A senior fellow at the Atlantic Council, Manning questions U.S. energy policy and its impact on the economy.
For all the attention the Shale Revolution has garnered, we are only beginning to see its longer-term impact — and not only in reshaping the energy landscape and raising energy policy questions. The Shale Revolution is also an emerging factor enabling US economic revitalization and impacting long-term geopolitical interests.
Shale gas is dramatically altering the US energy mix. According the US Energy Information Agency (EIA), natural gas now rivals coal for electricity production (coal, 34%, gas, 32% in May), with the added benefit of helping to reduce GHG emissions (1.7% in 2011). Yet at the same time, lower prices of gas is also changing the economics of wind, solar and further dampening that of nuclear.
Indeed, the Shale Revolution raises a number of questions about US energy policies, starting with those surrounding the lack of more uniform regulatory policies to ensure safety:
•In light of the rise of natural gas realities, does it make more sense to rethink subsidies to wind and solar and instead give more priority to building a nationwide smart grid network (which would ultimately benefit solar and wind)?
•Is gas substantial and long-term enough to warrant serious efforts to actively consider converting transport from gasoline to natural gas – for fleets, if not for private vehicles?

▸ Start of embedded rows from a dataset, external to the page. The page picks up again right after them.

/-- Eight good frames lock a receiver, which presents the last of them; four bad frames unlock it, silence is
presented, and every channel of the link that is LIVE, SUSPECT or RETURNING enters LOST with no timer and its gate
commanded closed with auto-mute on, the other channels staying as they are (1.2, 1.5, 1.6). Each such entry latches
INPUT unless masked and is handed to the INPUT cell, with its event, channel, prior state and cause LINK at the bits
of 11.7 (codes: log 9; bits of no field: log 41), in ascending channel order (1.7); that a RETURNING channel which
was never LIVE is reported too is the model's choice (log 44). A role with auto-spare whose active tap is on such a
channel swaps to the partner tap, in its spare time, when the partner's channel is LIVE on another link and no other
role carries it, and else keeps its taps and counts a spare unavailable: no channel of the link is a spare for
another (2.5). During a crossfade the swap takes over the records of its two taps, so that a tap fading in is faded
out again from where it stands, and its partner back in; the loss of the channel of a tap that is fading out is no
role's loss (2.4, 2.5). The two fades of a swap are those of SWAP_TAP (`State.tapFaded`): the CAST records take the
lowest free places (log 18), and a swap of no time takes none (log 53). That a spare found unavailable with the count
at 65 535 hands the roles area over is the model's choice (log 52). -/
def Obligations.ReceiverLocksAndUnlocks : Prop :=
  ∀ (s : State) (l : Link), s.Runs → s.Quiet →
    (s.rx[l].locked = false → s.rx[l].good = 8 →
      ∃ t, exec (.receiverLocked l) s = .next t
        ∧ State.EndsAs [.channels] { s with rx := s.rx.set l { s.rx[l] with
            locked := true, good := 0, bad := 0, presented := s.rx[l].incoming } } t)
      ∧ (s.rx[l].locked = true → s.rx[l].bad = 4 →
        let hits : List Channel := (List.finRange 64).filter fun c => linkOf c == l
          && (s.channels[c].state == .live || s.channels[c].state == .suspect
            || s.channels[c].state == .returning)
        let lost (x : ChannelRec) : ChannelRec := { x with
          state := .lost, timer := none
          gate := if x.cfg.autoMute then x.gate.command (-480) (rampFrames s x.cfg.ramp) else x.gate }
        let u : State := hits.foldl
          (fun v c => captureEvent inputCell
            [placeCode (Config.code (.inputEvent false)) 0 8 ||| place c.val 8,
              Config.code (.channelState s.channels[c].state), Config.code (.lossCause (some .link))] v)
          { s with
            rx := s.rx.set l { s.rx[l] with
              locked := false, good := 0, bad := 0, presented := .silent }
            channels := tabulate fun c => if c ∈ hits then lost s.channels[c] else s.channels[c]
            notice := { s.notice with input := s.notice.input
              || (hits.any fun c => !(s.channels[c].cfg.lossMask || s.header.inputMask)) } }
        ∃ t, exec (.receiverUnlocked l) s = .next t
          ∧ t.rx = u.rx ∧ t.channels = u.channels ∧ t.notice = u.notice ∧ t.cells = u.cells
          ∧ t.mem = s.mem ∧ t.zones = s.zones ∧ t.pages = s.pages
          ∧ ((∀ c ∈ hits, s.NoRoleOn c) → u.EndsAs [.channels] t)
          ∧ ∀ c ∈ hits, ∀ (r : RoleId) (k : TapId), s.engine ≠ .stopped → roleActiveOn s c = some r →
              Role.active s.roles[r] = some k →
              let auto := s.roles[r].cfg.autoSpare
              let time := s.roles[r].cfg.spareTime
              let spare : Prop := ∃ d, s.roles[r].cfg.taps[pairOf k] = some d ∧ linkOf d ≠ l
                ∧ s.channels[d].state = .live ∧ carriedElsewhere s r d = none
              (auto = true → (∃ d, s.roles[r].cfg.taps[pairOf k] = some d ∧ linkOf d = l) →
                t.roles[r] = { s.roles[r] with
                  unavailable := min (s.roles[r].unavailable + 1) 65535 })
              ∧ ((∀ b ∈ hits, b ≠ c → s.NoRoleOn b) →
                (auto = false → u.EndsAs [.channels] t)
                ∧ (auto = true → ¬ spare → State.EndsAs [.channels, .roles] { u with
                    roles := upd s.roles r fun y => { y with unavailable := min (y.unavailable + 1) 65535 } } t)
                ∧ (auto = true → spare → s.CastMoves r k → s.CastMoves r (pairOf k) →
                  State.EndsAs [.channels, .roles]
                    ((u.tapFaded r k .off time).tapFaded r (pairOf k) (.steps 0) time) t)))

/-- WCLK (1.1): a millisecond in which a period of 19.5 to 22.2 µs ended counts as present, any other as
absent, each adding to its run; two absent milliseconds fall back to INTERNAL and latch CLOCK; a thousand
present ones return to WCLK and latch nothing; an edge ends the coasting (the bookkeeping of coasting is
the model's, log 32, and so is that the ends of the range are good, log 42). -/
def Obligations.ClockSourceFallsBackAndReturns : Prop :=
  ∀ s : State, s.Runs → s.Quiet →
    (s.clock.inUse = .wclk → s.header.source = .wclk → 2 ≤ s.clock.absentRun →
      ∃ t, exec .wclkFallback s = .next t
        ∧ State.EndsAs [.engine] { s with
            clock := { s.clock with inUse := .internal, coasting := false }
            notice := { s.notice with clock := true } } t)
      ∧ (s.clock.inUse = .internal → s.header.source = .wclk → 1000 ≤ s.clock.returnRun →
        ∃ t, exec .wclkReturn s = .next t
          ∧ State.EndsAs [.engine] { s with clock := { s.clock with inUse := .wclk, coasting := true } } t)
      ∧ (fallbackDue s = false → returnDue s = false → ∀ periods : List Nat,
        ((∃ ns ∈ periods, 19500 ≤ ns ∧ ns ≤ 22200) →
          exec (.wclkPresenceJudgement periods) s = .next { s with clock := { s.clock with
            present := true, absentRun := 0, presentRun := min (s.clock.presentRun + 1) 1000
            returnRun := min (s.clock.returnRun + 1) 1000 } })
          ∧ ((∀ ns ∈ periods, ns < 19500 ∨ 22200 < ns) →
            exec (.wclkPresenceJudgement periods) s = .next { s with clock := { s.clock with
              present := false, absentRun := min (s.clock.absentRun + 1) 2, presentRun := 0
              returnRun := 0, coasting := s.clock.coasting || s.clock.inUse == .wclk } }))
      ∧ (s.clock.inUse = .wclk → exec .frameClockRealignment s
          = .next { s with clock := { s.clock with coasting := false } })

/-- The channel transitions that report nothing (1.5): LIVE to SUSPECT with the full confirm time, SUSPECT
back to LIVE, LOST to RETURNING for ten times the hold time or at once to LIVE, RETURNING to LIVE; the
gate opens on an entry to LIVE that is not from SUSPECT, with auto-mute on. The times run in frames, 48 to
a millisecond (1.1). -/
def Obligations.ChannelComesAndGoesUnreported : Prop :=
  ∀ (s : State) (c : Channel), s.Runs → s.Quiet →
    let x := s.channels[c]
    let opened : Gate :=
      if x.cfg.autoMute then x.gate.command 0 (rampFrames s x.cfg.ramp) else x.gate
    let becomes (st : ChannelState) (timer : Option Nat) (g : Gate) (t : State) : Prop :=
      State.EndsAs [.channels] { s with
        channels := s.channels.set c { x with state := st, timer := timer, gate := g } } t
    (x.state = .live → x.present = false → 0 < x.cfg.confirm →
      ∃ t, exec (.channelPresentFalse c) s = .next t
        ∧ becomes .suspect (some (48 * x.cfg.confirm)) x.gate t)
    ∧ (x.state = .suspect → x.present = true →
      ∃ t, exec (.channelPresentTrue c) s = .next t ∧ becomes .live none x.gate t)
    ∧ (x.state = .lost → x.present = true → s.rx[linkOf c].locked = true → 0 < x.cfg.hold →
      ∃ t, exec (.channelPresentTrue c) s = .next t
        ∧ becomes .returning (some (48 * (10 * x.cfg.hold))) x.gate t)
    ∧ (x.state = .lost → x.present = true → s.rx[linkOf c].locked = true → x.cfg.hold = 0 →
      ∃ t, exec (.channelPresentTrue c) s = .next t ∧ becomes .live none opened t)
    ∧ (x.state = .returning → x.timer = some 0 →
      ∃ t, exec (.holdTimerExpiry c) s = .next t ∧ becomes .live none opened t)

/-- An entry to LOST, by the confirm timer, a confirm time of 0 or a drop while RETURNING, closes the gate with
auto-mute on, latches INPUT unless masked and is handed to the INPUT cell with its cause (1.5 to 1.7; that a channel
which was never LIVE is reported too is the model's choice, log 44). A low-battery edge is latched and handed over
likewise, with the channel's state and cause NONE, that of a channel which was never LIVE too by the model's choice
(log 44); the details lie at the bits of 11.7 (codes: log 9; bits of no field: log 41). Where a role's active tap is
on the channel and the engine is not STOPPED, a role with auto-spare swaps to the partner tap when its channel is
LIVE and no other role carries it, in the role's spare time, and else counts a spare unavailable; a role without
stays as it is (2.5). During a crossfade the swap takes over the records of its two taps, so that a tap fading in is
faded out again from where it stands, and its partner back in; the loss of the channel of a tap that is fading out is
no role's loss (2.4, 2.5). The two fades are those of SWAP_TAP (`State.tapFaded`): the CAST records take the lowest
free places (log 18), and a swap of no time takes none (log 53). That a spare found unavailable with the count at its
end hands the roles area over is the model's choice (log 52). -/
def Obligations.ChannelLossAndBatteryAreReported : Prop :=
  ∀ (s : State) (c : Channel), s.Runs → s.Quiet →
    let x := s.channels[c]
    let closed : Gate :=
      if x.cfg.autoMute then x.gate.command (-480) (rampFrames s x.cfg.ramp) else x.gate
    let details (battery : Bool) (cause : Option LossCause) : List Word :=
      [placeCode (Config.code (.inputEvent battery)) 0 8 ||| place c.val 8,
        Config.code (.channelState x.state), Config.code (.lossCause cause)]
    let lost (cause : LossCause) : State :=
      captureEvent inputCell (details false (some cause)) { s with
        channels := s.channels.set c { x with state := .lost, timer := none, gate := closed }
        notice := { s.notice with
          input := s.notice.input || !(x.cfg.lossMask || s.header.inputMask) } }
    (∀ (i : Instr) (cause : LossCause),
      (i = .confirmExpiry c ∧ x.state = .suspect ∧ x.timer = some 0 ∧ cause = .confirm)
        ∨ (i = .channelPresentFalse c ∧ x.state = .live ∧ x.present = false ∧ x.cfg.confirm = 0
            ∧ cause = .confirm)
        ∨ (i = .channelPresentFalse c ∧ x.state = .returning ∧ x.present = false
            ∧ cause = .returnDrop) →
      let u := lost cause
      ∃ t, exec i s = .next t
        ∧ (s.NoRoleOn c → u.EndsAs [.channels] t)
        ∧ ∀ (r : RoleId) (k : TapId), s.engine ≠ .stopped → roleActiveOn s c = some r →
            Role.active s.roles[r] = some k →
            let auto := s.roles[r].cfg.autoSpare
            let time := s.roles[r].cfg.spareTime
            let spare : Prop := ∃ d, s.roles[r].cfg.taps[pairOf k] = some d ∧ d ≠ c
              ∧ s.channels[d].state = .live ∧ carriedElsewhere s r d = none
            (auto = false → u.EndsAs [.channels] t)
            ∧ (auto = true → ¬ spare → State.EndsAs [.channels, .roles] { u with
                roles := upd s.roles r fun y =>
                  { y with unavailable := min (y.unavailable + 1) 65535 } } t)
            ∧ (auto = true → spare → s.CastMoves r k → s.CastMoves r (pairOf k) →
                State.EndsAs [.channels, .roles]
                  ((u.tapFaded r k .off time).tapFaded r (pairOf k) (.steps 0) time) t))
    ∧ (x.edge = true → x.state ≠ .unused →
      ∃ t, exec (.batteryLowEdge c) s = .next t
        ∧ State.EndsAs []
            (captureEvent inputCell (details true none) { s with
              channels := s.channels.set c { x with edge := false }
              notice := { s.notice with
                input := s.notice.input || !(x.cfg.batteryMask || s.header.inputMask) } }) t)

/-! ## Hold lines, cues and the fade table -/

/-- The twentieth disagreeing tick makes a hold line's raw level its accepted one: every mix and zone whose mask
has the line derives its hold state and commands its hold gates, a zone with a priority-3 page keeping its page
hold gate open, and the change is handed to the HOLD cell (4.4, 4.5, 8.6). A mix's gate goes on, stays or starts
a new ramp from where it stands (3.9). One that was at rest when the frame began and that an install has
commanded in it is commanded from that rest, so that a change and an install of one frame give one path in either
order (4.6; log 45). The code of the new state is the model's (log 43), and so is that the bits of its details
that 11.7 gives to no field are 0 (log 41). -/
def Obligations.AcceptedHoldLineMovesItsGates : Prop :=
  ∀ (s : State) (l : LineId), s.Runs → s.Quiet → s.hold[l].run = 20 →
    let hold := s.hold.set l { s.hold[l] with accepted := s.hold[l].raw, run := 0 }
    let held (mask : BitVec 4) : Bool :=
      (List.finRange 4).any fun k => mask.getLsbD k && hold[k].accepted
    let line (k : LineId) : Word := place (if hold[k].accepted then 1 else 0) k.val
    let target (h : Bool) : Int := if h then -480 else 0
    let mix (x : Mix) : Mix :=
      if x.cfg.holdMask.getLsbD l then
        { x with
          held := held x.cfg.holdMask
          gate := if x.gate.endDue = true ∧ x.gate.target = target (held x.cfg.holdMask) then x.gate
            else Gate.command
              (if x.renewed then (x.rested.map fun v => Gate.mk v none).getD x.gate else x.gate)
              (target (held x.cfg.holdMask)) (rampFrames s x.cfg.holdRamp) }
      else x
    let zone (x : Zone) (prio : Option (Fin 4)) : Zone :=
      if x.cfg.holdMask.getLsbD l then
        { x with
          held := held x.cfg.holdMask
          relayHold := x.relayHold.command (target (held x.cfg.holdMask))
            (rampFrames s x.cfg.holdRamp)
          pageHold := x.pageHold.command
            (target (held x.cfg.holdMask && prio != some 3)) (rampFrames s x.cfg.holdRamp) }
      else x
    let u := { s with
      hold := hold
      mixes := tabulate fun m => mix s.mixes[m]
      zones := tabulate fun z => zone s.zones[z] (carriedPriority s z) }
    ∃ t, exec (.holdAccepted l) s = .next t
      ∧ State.EndsAs [.mixes, .zones] (captureEvent holdCell
          [place l.val 0 ||| place (if s.hold[l].raw then 1 else 0) 8, line 0 ||| line 1 ||| line 2 ||| line 3,
            wordOf (u.mixes.toList.filter (·.held)).length] u) t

•Will the move from coal to gas for electricity spur efforts to develop carbon sequestration technology so that it becomes cost-competitive, enabling clean coal to compete with gas and renewable as a source of electricity?

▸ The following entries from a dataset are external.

theorem keeps_tell (n : Note) (h : Keeps s0 s) :
    Keeps s0 (tell n s) := by
  unfold tell
  try dsimp only
  repeat' (first | with_reducible assumption | with_reducible apply keeps_foldl | with_reducible apply keeps_forEach | (with_reducible exact Keeps.of_eq h rfl rfl rfl rfl rfl rfl))

theorem keeps_updGate (id : GateId) (f : Gate → Gate) (h : Keeps s0 s) :
    Keeps s0 (updGate id f s) := by
  unfold updGate
  try dsimp only
  repeat' (first | with_reducible assumption | with_reducible apply keeps_updChannel | with_reducible apply keeps_updMix | with_reducible apply keeps_updZone | with_reducible apply keeps_foldl | with_reducible apply keeps_forEach | (with_reducible exact Keeps.of_eq h rfl rfl rfl rfl rfl rfl) | split)

theorem keeps_commandGate (id : GateId) (target : Int) (opt : Fin 4) (h : Keeps s0 s) :
    Keeps s0 (commandGate id target opt s) := by
  unfold commandGate
  try dsimp only
  repeat' (first | with_reducible assumption | with_reducible apply keeps_updGate)

theorem keeps_joinQueue (w : Writer) (b : Burst) (h : Keeps s0 s) :
    Keeps s0 (joinQueue w b s) := by
  exact h.of_wq _ fun hb => bounded_join w b hb

theorem keeps_setCell (c : CellId) (x : Cell) (h : Keeps s0 s) :
    Keeps s0 (setCell c x s) := by
  unfold setCell
  try dsimp only
  repeat' (first | with_reducible assumption | with_reducible apply keeps_foldl | with_reducible apply keeps_forEach | (with_reducible exact Keeps.of_eq h rfl rfl rfl rfl rfl rfl))

theorem keeps_captureEvent (c : CellId) (details : List Word) (h : Keeps s0 s) :
    Keeps s0 (captureEvent c details s) := by
  unfold captureEvent
  try dsimp only
  repeat' (first | with_reducible assumption | with_reducible apply keeps_joinQueue | with_reducible apply keeps_setCell | with_reducible apply keeps_foldl | with_reducible apply keeps_forEach | (with_reducible exact Keeps.of_eq h rfl rfl rfl rfl rfl rfl) | split)

theorem keeps_offer (a : Area) (h : Keeps s0 s) :
    Keeps s0 (offer a s) := by
  unfold offer
  split
  · exact h
  · split
    · exact h.trans ⟨rfl, rfl, rfl, rfl, rfl, fun hb => bounded_offer a ‹_› hb⟩
    · exact h.of_eq rfl rfl rfl rfl rfl rfl

theorem keeps_flushMarks (h : Keeps s0 s) :
    Keeps s0 (flushMarks s) := by
  unfold flushMarks
  try dsimp only
  repeat' (first | with_reducible assumption | with_reducible apply keeps_offer | with_reducible apply keeps_foldl | with_reducible apply keeps_forEach | (with_reducible exact Keeps.of_eq h rfl rfl rfl rfl rfl rfl))

theorem keeps_measure (slots : Vector Sample 64) (h : Keeps s0 s) : Keeps s0 (measure slots s) := by
  unfold measure
  split
  · exact h
  · exact h.of_eq rfl rfl rfl rfl rfl rfl

theorem keeps_offerMeters (h : Keeps s0 s) : Keeps s0 (offerMeters s) := by
  unfold offerMeters
  split
  · exact (keeps_offer .meters (keeps_measure _ h)).of_eq rfl rfl rfl rfl rfl rfl
  · exact keeps_offer .meters h

theorem keeps_offerAtTick (a : Area) (h : Keeps s0 s) : Keeps s0 (offerAtTick a s) := by
  unfold offerAtTick
  split
  · exact keeps_offerMeters h
  · exact keeps_offer a h

theorem keeps_mirrorTick (h : Keeps s0 s) :
    Keeps s0 (mirrorTick s) := by
  unfold mirrorTick
  try dsimp only
  repeat' (first | with_reducible assumption | with_reducible apply keeps_offerAtTick | with_reducible apply keeps_foldl | with_reducible apply keeps_forEach | (with_reducible exact Keeps.of_eq h rfl rfl rfl rfl rfl rfl) | split | intro)

theorem keeps_metersTick (h : Keeps s0 s) :
    Keeps s0 (metersTick s) := by
  unfold metersTick
  try dsimp only
  repeat' (first | with_reducible assumption | with_reducible apply keeps_offerMeters | with_reducible apply keeps_foldl | with_reducible apply keeps_forEach | (with_reducible exact Keeps.of_eq h rfl rfl rfl rfl rfl rfl))

theorem keeps_handOverAll (h : Keeps s0 s) :
    Keeps s0 (handOverAll s) := by
  unfold handOverAll
  try dsimp only
  repeat' (first | with_reducible assumption | with_reducible apply keeps_foldl | with_reducible apply keeps_forEach | (with_reducible exact Keeps.of_eq h rfl rfl rfl rfl rfl rfl))

theorem keeps_updEntry (id : FiringId) (f : RunEntry → RunEntry) (h : Keeps s0 s) :
    Keeps s0 (updEntry id f s) := by
  unfold updEntry
  try dsimp only
  repeat' (first | with_reducible assumption | with_reducible apply keeps_updSeq)

theorem keeps_completeCue (e : RunEntry) (h : Keeps s0 s) :
    Keeps s0 (completeCue e s) := by
  unfold completeCue
  try dsimp only
  repeat' (first | with_reducible assumption | with_reducible apply keeps_updSeq | with_reducible apply keeps_mark)

theorem keeps_completeIfDone (id : FiringId) (h : Keeps s0 s) :
    Keeps s0 (completeIfDone id s) := by
  unfold completeIfDone
  try dsimp only
  repeat' (first | with_reducible assumption | with_reducible apply keeps_completeCue | with_reducible apply keeps_foldl | with_reducible apply keeps_forEach | (with_reducible exact Keeps.of_eq h rfl rfl rfl rfl rfl rfl) | split)

theorem keeps_cueTold (id : FiringId) (h : Keeps s0 s) :
    Keeps s0 (cueTold id s) := by
  unfold cueTold
  try dsimp only
  repeat' (first | with_reducible assumption | with_reducible apply keeps_mark | with_reducible apply keeps_updEntry | with_reducible apply keeps_completeIfDone)

theorem keeps_cueFailed (id : FiringId) (h : Keeps s0 s) :
    Keeps s0 (cueFailed id s) := by
  unfold cueFailed
  try dsimp only
  repeat' (first | with_reducible assumption | with_reducible apply keeps_mark | with_reducible apply keeps_updEntry)

theorem keeps_cuePlaced (id : FiringId) (h : Keeps s0 s) :
    Keeps s0 (cuePlaced id s) := by
  unfold cuePlaced
  try dsimp only
  repeat' (first | with_reducible assumption | with_reducible apply keeps_mark | with_reducible apply keeps_updEntry)

theorem keeps_cueCrushed (id : FiringId) (h : Keeps s0 s) :
    Keeps s0 (cueCrushed id s) := by
  unfold cueCrushed
  try dsimp only
  repeat' (first | with_reducible assumption | with_reducible apply keeps_mark | with_reducible apply keeps_updEntry)

theorem keeps_askRead (r : EngineRead) (h : Keeps s0 s) : Keeps s0 (askRead r s) :=
  Keeps.of_eq h rfl rfl rfl rfl rfl rfl

theorem keeps_askFiring (c : FireCause) (h : Keeps s0 s) : Keeps s0 (askFiring c s) :=
  keeps_askRead _ (Keeps.of_eq h rfl rfl rfl rfl rfl rfl)

theorem keeps_askSound (view : Option Memory) (n : Nat) (h : Keeps s0 s) : Keeps s0 (askSound view n s) := by
  unfold askSound
  split
  · exact keeps_askRead _ h
  · exact h

theorem keeps_captureLine (t : Option LineId) (o : LineOutcome) (id : Option FiringId) (h : Keeps s0 s) :
    Keeps s0 (captureLine t o id s) := by
  unfold captureLine
  try dsimp only
  repeat' (first | with_reducible assumption | with_reducible apply keeps_captureEvent)

theorem keeps_staleBurst (v : VoiceId) (h : Keeps s0 s) :
    Keeps s0 (staleBurst v s) := by
  unfold staleBurst
  try dsimp only
  repeat' (first | with_reducible assumption | with_reducible apply keeps_foldl | with_reducible apply keeps_forEach | (with_reducible exact Keeps.of_eq h rfl rfl rfl rfl rfl rfl))

theorem keeps_flushVoice (v : VoiceId) (h : Keeps s0 s) :
    Keeps s0 (flushVoice v s) := by
  unfold flushVoice
  try dsimp only
  repeat' (first | with_reducible assumption | with_reducible apply keeps_updVoice | with_reducible apply keeps_staleBurst)

theorem keeps_enterIdle (v : VoiceId) (h : Keeps s0 s) :
    Keeps s0 (enterIdle v s) := by
  unfold enterIdle
  try dsimp only
  repeat' (first | with_reducible assumption | with_reducible apply keeps_updVoice | with_reducible apply keeps_mark | with_reducible apply keeps_tell | with_reducible apply keeps_flushVoice)

theorem keeps_endSound (v : VoiceId) (h : Keeps s0 s) :
    Keeps s0 (endSound v s) := by
  unfold endSound
  try dsimp only
  repeat' (first | with_reducible assumption | with_reducible apply keeps_updVoice | with_reducible apply keeps_enterIdle)

theorem keeps_primingStep (v : VoiceId) (h : Keeps s0 s) :
    Keeps s0 (primingStep v s) := by
  unfold primingStep
  try dsimp only
  repeat' (first | with_reducible assumption | with_reducible apply keeps_updVoice | with_reducible apply keeps_mark | with_reducible apply keeps_foldl | with_reducible apply keeps_forEach | (with_reducible exact Keeps.of_eq h rfl rfl rfl rfl rfl rfl) | split)

theorem keeps_startVoice (c : CallId) (v : VoiceId) (h : Keeps s0 s) :
    Keeps s0 (startVoice c v s) := by
  unfold startVoice
  try dsimp only
  repeat' (first | with_reducible assumption | with_reducible apply keeps_updVoice | with_reducible apply keeps_mark | with_reducible apply keeps_foldl | with_reducible apply keeps_forEach | (with_reducible exact Keeps.of_eq h rfl rfl rfl rfl rfl rfl) | split)

theorem keeps_releaseVoice (c : CallId) (v : VoiceId) (h : Keeps s0 s) :
    Keeps s0 (releaseVoice c v s) := by
  unfold releaseVoice
  try dsimp only
  repeat' (first | with_reducible assumption | with_reducible apply keeps_enterIdle | with_reducible apply keeps_foldl | with_reducible apply keeps_forEach | (with_reducible exact Keeps.of_eq h rfl rfl rfl rfl rfl rfl) | split)

theorem keeps_voiceStopping (v : VoiceId) (rec : RecId) (h : Keeps s0 s) :
    Keeps s0 (voiceStopping v rec s) := by
  unfold voiceStopping
  try dsimp only
  repeat' (first | with_reducible assumption | with_reducible apply keeps_updVoice | with_reducible apply keeps_mark | with_reducible apply keeps_foldl | with_reducible apply keeps_forEach | (with_reducible exact Keeps.of_eq h rfl rfl rfl rfl rfl rfl) | split)

theorem keeps_stopCompleted (v : VoiceId) (rec : Option RecId) (atOnce : Bool) (h : Keeps s0 s) :
    Keeps s0 (stopCompleted v rec atOnce s) := by
  unfold stopCompleted
  try dsimp only
  repeat' (first | with_reducible assumption | with_reducible apply keeps_enterIdle | with_reducible apply keeps_foldl | with_reducible apply keeps_forEach | (with_reducible exact Keeps.of_eq h rfl rfl rfl rfl rfl rfl) | split)

theorem keeps_stopTakenOver (v : VoiceId) (rec : RecId) (h : Keeps s0 s) :
    Keeps s0 (stopTakenOver v rec s) := by
  unfold stopTakenOver
  try dsimp only
  repeat' (first | with_reducible assumption | with_reducible apply keeps_updVoice | with_reducible apply keeps_mark | with_reducible apply keeps_foldl | with_reducible apply keeps_forEach | (with_reducible exact Keeps.of_eq h rfl rfl rfl rfl rfl rfl) | split)

theorem keeps_voicesFrame (h : Keeps s0 s) :
    Keeps s0 (voicesFrame s) := by
  unfold voicesFrame
  try dsimp only
  repeat' (first | with_reducible assumption | with_reducible apply keeps_mark | with_reducible apply keeps_foldl | with_reducible apply keeps_forEach | (with_reducible exact Keeps.of_eq h rfl rfl rfl rfl rfl rfl) | split)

•With the US now the world’s largest gas producer, whether – and to what extent – to allow gas exports?

Certainly, stranded gas in Alaska, for example would find ready markets in Japan and elsewhere in East Asia.
Then there is the broader impact on the US economy. In addition to enabling the US to reducing dependence on oil imports from 60% to 42%, unconventional gas (shale, tight sands and coalbed methane) is supporting one million jobs –projected to grow to 1.4 million jobs by 2015, according to an IHS study. Shale is spurring US manufacturing in downstream industries – petrochemical, chemical, metals and other energy-intensive industries. A Price WaterhouseCooper (PWC) study projects that the benefits from shale could allow US industry to lower raw materials and energy costs by $11.6 billion and create approximately one million more jobs by 2025.
Lastly, there are the geopolitical ramifications of the Shale revolution with Russia and Iran the apparent losers. With shale allowing US gas to sell at 75% below what Gazprom charges E.European customers, the most important cog in Putin’s State capitalist crony system may be at risk. Gazprom has been forced to lower prices to Europe and is being investigated by the European Commission for price fixing. The result will likely increase pressure on Gazprom to lower prices. Already Gazprom’s market value has shriveled from $365 billion in 2008 to $120 billion today and major projects such as the Shtokman gas project in the Arctic have been cancelled. As Gazprom has been a veritable cash cow enabling Putin to build and sustain his ruling network of cronies, Gazprom’s uncertain fate raises intriguing questions about Russia’s future as a petro-state. [3]
Robert A. Manning is a Senior Fellow at the Atlantic Council.